### ASSIGNED TASK
An exact repetition of the records is required. Leave nothing out.

━━━ SUPPLIED MATERIAL

-- ==== Sys2Proof/Laws/Ops.lean ====
section
/-! SUPPORT. What each shared operation answers, and what an instruction can do. -/

namespace Sys2Proof.Machine

theorem accFromImmediate_eq (f : Int → Int → Int) (a : Int) (s : State) :
    accFromImmediate f a s = .next (s.setAcc (f s.acc a)).advancePc := rfl

theorem accFromCell_inRange (f : Int → Int → Int) {a : Int} (s : State) (h : inRange a = true) :
    accFromCell f a s = .next (s.setAcc (f s.acc (coerce s.cfg (s.mem.peek a.toNat)))).advancePc := by
  simp [accFromCell, effectiveAddress, s.memRead_of_inRange h]

theorem accFromCell_outOfRange (f : Int → Int → Int) {a : Int} (s : State) (h : inRange a = false) :
    accFromCell f a s = .next (s.setStatus (.faulted .dataRead a)) := by
  simp [accFromCell, effectiveAddress, s.memRead_of_not_inRange h, raiseOutOfBounds]

theorem cellFromValue_inRange (v : Int) {a : Int} (s : State) (h : inRange a = true) :
    cellFromValue v a s = .next (s.setMem (s.mem.poke a.toNat (.num v))).advancePc := by
  simp [cellFromValue, effectiveAddress, s.memWrite_of_inRange h]

theorem cellFromValue_outOfRange (v : Int) {a : Int} (s : State) (h : inRange a = false) :
    cellFromValue v a s = .next (s.setStatus (.faulted .dataWrite a)) := by
  simp [cellFromValue, effectiveAddress, s.memWrite_of_not_inRange h, raiseOutOfBounds]

theorem branchIf_eq (taken : Bool) (a : Int) (s : State) :
    branchIf taken a s = .next (s.setPc (if taken then a else s.pc + 2)) := by
  cases taken <;> rfl

/-- Everything an instruction can do: halt, fault, compute ACC, write one cell, or set PC. -/
theorem exec_cases (i : Instr) (s : State) :
    (i = .stop ∧ exec i s = .next (s.setStatus .halted)) ∨
    (∃ a, i.operand? = some a ∧ inRange a = false ∧ i.opcode ∈ [Opcode.load, .add, .sub, .mul, .div] ∧
      exec i s = .next (s.setStatus (.faulted .dataRead a))) ∨
    (∃ a, i = .store a ∧ inRange a = false ∧ exec i s = .next (s.setStatus (.faulted .dataWrite a))) ∨
    (∃ v, i.opcode ∈ [Opcode.addi, .subi, .load, .add, .sub, .mul, .div] ∧
      exec i s = .next (s.setAcc v).advancePc) ∨
    (∃ a, i = .store a ∧ inRange a = true ∧
      exec i s = .next (s.setMem (s.mem.poke a.toNat (.num s.acc))).advancePc) ∨
    (∃ a, i = .jpos a ∧ exec i s = .next (s.setPc (if 0 < s.acc then a else s.pc + 2))) ∨
    (∃ a, i = .jzero a ∧ exec i s = .next (s.setPc (if s.acc = 0 then a else s.pc + 2))) := by
  have read : ∀ (f : Int → Int → Int) (a : Int), i.operand? = some a →
      i.opcode ∈ [Opcode.load, .add, .sub, .mul, .div] → exec i s = accFromCell f a s →
      (∃ a, i.operand? = some a ∧ inRange a = false ∧ i.opcode ∈ [Opcode.load, .add, .sub, .mul, .div] ∧
        exec i s = .next (s.setStatus (.faulted .dataRead a))) ∨
      (∃ v, i.opcode ∈ [Opcode.addi, .subi, .load, .add, .sub, .mul, .div] ∧
        exec i s = .next (s.setAcc v).advancePc) := by
    intro f a ha ho he
    cases hr : inRange a
    · exact .inl ⟨a, ha, hr, ho, he.trans (accFromCell_outOfRange f s hr)⟩
    · exact .inr ⟨_, List.mem_cons_of_mem _ (List.mem_cons_of_mem _ ho), he.trans (accFromCell_inRange f s hr)⟩
  cases i with
  | stop => exact .inl ⟨rfl, rfl⟩
  | addi a => exact .inr (.inr (.inr (.inl ⟨_, by simp [Instr.opcode], rfl⟩)))
  | subi a => exact .inr (.inr (.inr (.inl ⟨_, by simp [Instr.opcode], rfl⟩)))
  | add a =>
    rcases read (fun acc v => acc + v) a rfl (by simp [Instr.opcode]) rfl with h | h
    exacts [.inr (.inl h), .inr (.inr (.inr (.inl h)))]
  | sub a =>
    rcases read (fun acc v => acc - v) a rfl (by simp [Instr.opcode]) rfl with h | h
    exacts [.inr (.inl h), .inr (.inr (.inr (.inl h)))]
  | mul a =>
    rcases read (fun acc v => acc * v) a rfl (by simp [Instr.opcode]) rfl with h | h
    exacts [.inr (.inl h), .inr (.inr (.inr (.inl h)))]
  | div a =>
    rcases read divideOrKeep a rfl (by simp [Instr.opcode]) rfl with h | h
    exacts [.inr (.inl h), .inr (.inr (.inr (.inl h)))]
  | load a =>
    rcases read (fun _ v => v) a rfl (by simp [Instr.opcode]) rfl with h | h
    exacts [.inr (.inl h), .inr (.inr (.inr (.inl h)))]
  | jpos a =>
    refine .inr (.inr (.inr (.inr (.inr (.inl ⟨a, rfl, ?_⟩)))))
    simp [exec, execJpos, branchIf_eq, accPositive]
  | jzero a =>
    refine .inr (.inr (.inr (.inr (.inr (.inr ⟨a, rfl, ?_⟩)))))
    simp [exec, execJzero, branchIf_eq, accZero]
  | store a =>
    cases hr : inRange a
    · exact .inr (.inr (.inl ⟨a, rfl, hr, cellFromValue_outOfRange s.acc s hr⟩))
    · exact .inr (.inr (.inr (.inr (.inl ⟨a, rfl, hr, cellFromValue_inRange s.acc s hr⟩))))

end Sys2Proof.Machine
end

━━━━━━

### OUTPUT OF THE TASK
-- ==== Sys2Proof/Laws/Ops.lean ====
section
/-! SUPPORT. What each shared operation answers, and what an instruction can do. -/

namespace Sys2Proof.Machine

theorem accFromImmediate_eq (f : Int → Int → Int) (a : Int) (s : State) :
    accFromImmediate f a s = .next (s.setAcc (f s.acc a)).advancePc := rfl

theorem accFromCell_inRange (f : Int → Int → Int) {a : Int} (s : State) (h : inRange a = true) :
    accFromCell f a s = .next (s.setAcc (f s.acc (coerce s.cfg (s.mem.peek a.toNat)))).advancePc := by
  simp [accFromCell, effectiveAddress, s.memRead_of_inRange h]

theorem accFromCell_outOfRange (f : Int → Int → Int) {a : Int} (s : State) (h : inRange a = false) :
    accFromCell f a s = .next (s.setStatus (.faulted .dataRead a)) := by
  simp [accFromCell, effectiveAddress, s.memRead_of_not_inRange h, raiseOutOfBounds]

theorem cellFromValue_inRange (v : Int) {a : Int} (s : State) (h : inRange a = true) :
    cellFromValue v a s = .next (s.setMem (s.mem.poke a.toNat (.num v))).advancePc := by
  simp [cellFromValue, effectiveAddress, s.memWrite_of_inRange h]

theorem cellFromValue_outOfRange (v : Int) {a : Int} (s : State) (h : inRange a = false) :
    cellFromValue v a s = .next (s.setStatus (.faulted .dataWrite a)) := by
  simp [cellFromValue, effectiveAddress, s.memWrite_of_not_inRange h, raiseOutOfBounds]

theorem branchIf_eq (taken : Bool) (a : Int) (s : State) :
    branchIf taken a s = .next (s.setPc (if taken then a else s.pc + 2)) := by
  cases taken <;> rfl

/-- Everything an instruction can do: halt, fault, compute ACC, write one cell, or set PC. -/
theorem exec_cases (i : Instr) (s : State) :
    (i = .stop ∧ exec i s = .next (s.setStatus .halted)) ∨
    (∃ a, i.operand? = some a ∧ inRange a = false ∧ i.opcode ∈ [Opcode.load, .add, .sub, .mul, .div] ∧
      exec i s = .next (s.setStatus (.faulted .dataRead a))) ∨
    (∃ a, i = .store a ∧ inRange a = false ∧ exec i s = .next (s.setStatus (.faulted .dataWrite a))) ∨
    (∃ v, i.opcode ∈ [Opcode.addi, .subi, .load, .add, .sub, .mul, .div] ∧
      exec i s = .next (s.setAcc v).advancePc) ∨
    (∃ a, i = .store a ∧ inRange a = true ∧
      exec i s = .next (s.setMem (s.mem.poke a.toNat (.num s.acc))).advancePc) ∨
    (∃ a, i = .jpos a ∧ exec i s = .next (s.setPc (if 0 < s.acc then a else s.pc + 2))) ∨
    (∃ a, i = .jzero a ∧ exec i s = .next (s.setPc (if s.acc = 0 then a else s.pc + 2))) := by
  have read : ∀ (f : Int → Int → Int) (a : Int), i.operand? = some a →
      i.opcode ∈ [Opcode.load, .add, .sub, .mul, .div] → exec i s = accFromCell f a s →
      (∃ a, i.operand? = some a ∧ inRange a = false ∧ i.opcode ∈ [Opcode.load, .add, .sub, .mul, .div] ∧
        exec i s = .next (s.setStatus (.faulted .dataRead a))) ∨
      (∃ v, i.opcode ∈ [Opcode.addi, .subi, .load, .add, .sub, .mul, .div] ∧
        exec i s = .next (s.setAcc v).advancePc) := by
    intro f a ha ho he
    cases hr : inRange a
    · exact .inl ⟨a, ha, hr, ho, he.trans (accFromCell_outOfRange f s hr)⟩
    · exact .inr ⟨_, List.mem_cons_of_mem _ (List.mem_cons_of_mem _ ho), he.trans (accFromCell_inRange f s hr)⟩
  cases i with
  | stop => exact .inl ⟨rfl, rfl⟩
  | addi a => exact .inr (.inr (.inr (.inl ⟨_, by simp [Instr.opcode], rfl⟩)))
  | subi a => exact .inr (.inr (.inr (.inl ⟨_, by simp [Instr.opcode], rfl⟩)))
  | add a =>
    rcases read (fun acc v => acc + v) a rfl (by simp [Instr.opcode]) rfl with h | h
    exacts [.inr (.inl h), .inr (.inr (.inr (.inl h)))]
  | sub a =>
    rcases read (fun acc v => acc - v) a rfl (by simp [Instr.opcode]) rfl with h | h
    exacts [.inr (.inl h), .inr (.inr (.inr (.inl h)))]
  | mul a =>
    rcases read (fun acc v => acc * v) a rfl (by simp [Instr.opcode]) rfl with h | h
    exacts [.inr (.inl h), .inr (.inr (.inr (.inl h)))]
  | div a =>
    rcases read divideOrKeep a rfl (by simp [Instr.opcode]) rfl with h | h
    exacts [.inr (.inl h), .inr (.inr (.inr (.inl h)))]
  | load a =>
    rcases read (fun _ v => v) a rfl (by simp [Instr.opcode]) rfl with h | h
    exacts [.inr (.inl h), .inr (.inr (.inr (.inl h)))]
  | jpos a =>
    refine .inr (.inr (.inr (.inr (.inr (.inl ⟨a, rfl, ?_⟩)))))
    simp [exec, execJpos, branchIf_eq, accPositive]
  | jzero a =>
    refine .inr (.inr (.inr (.inr (.inr (.inr ⟨a, rfl, ?_⟩)))))
    simp [exec, execJzero, branchIf_eq, accZero]
  | store a =>
    cases hr : inRange a
    · exact .inr (.inr (.inl ⟨a, rfl, hr, cellFromValue_outOfRange s.acc s hr⟩))
    · exact .inr (.inr (.inr (.inr (.inl ⟨a, rfl, hr, cellFromValue_inRange s.acc s hr⟩))))

end Sys2Proof.Machine
end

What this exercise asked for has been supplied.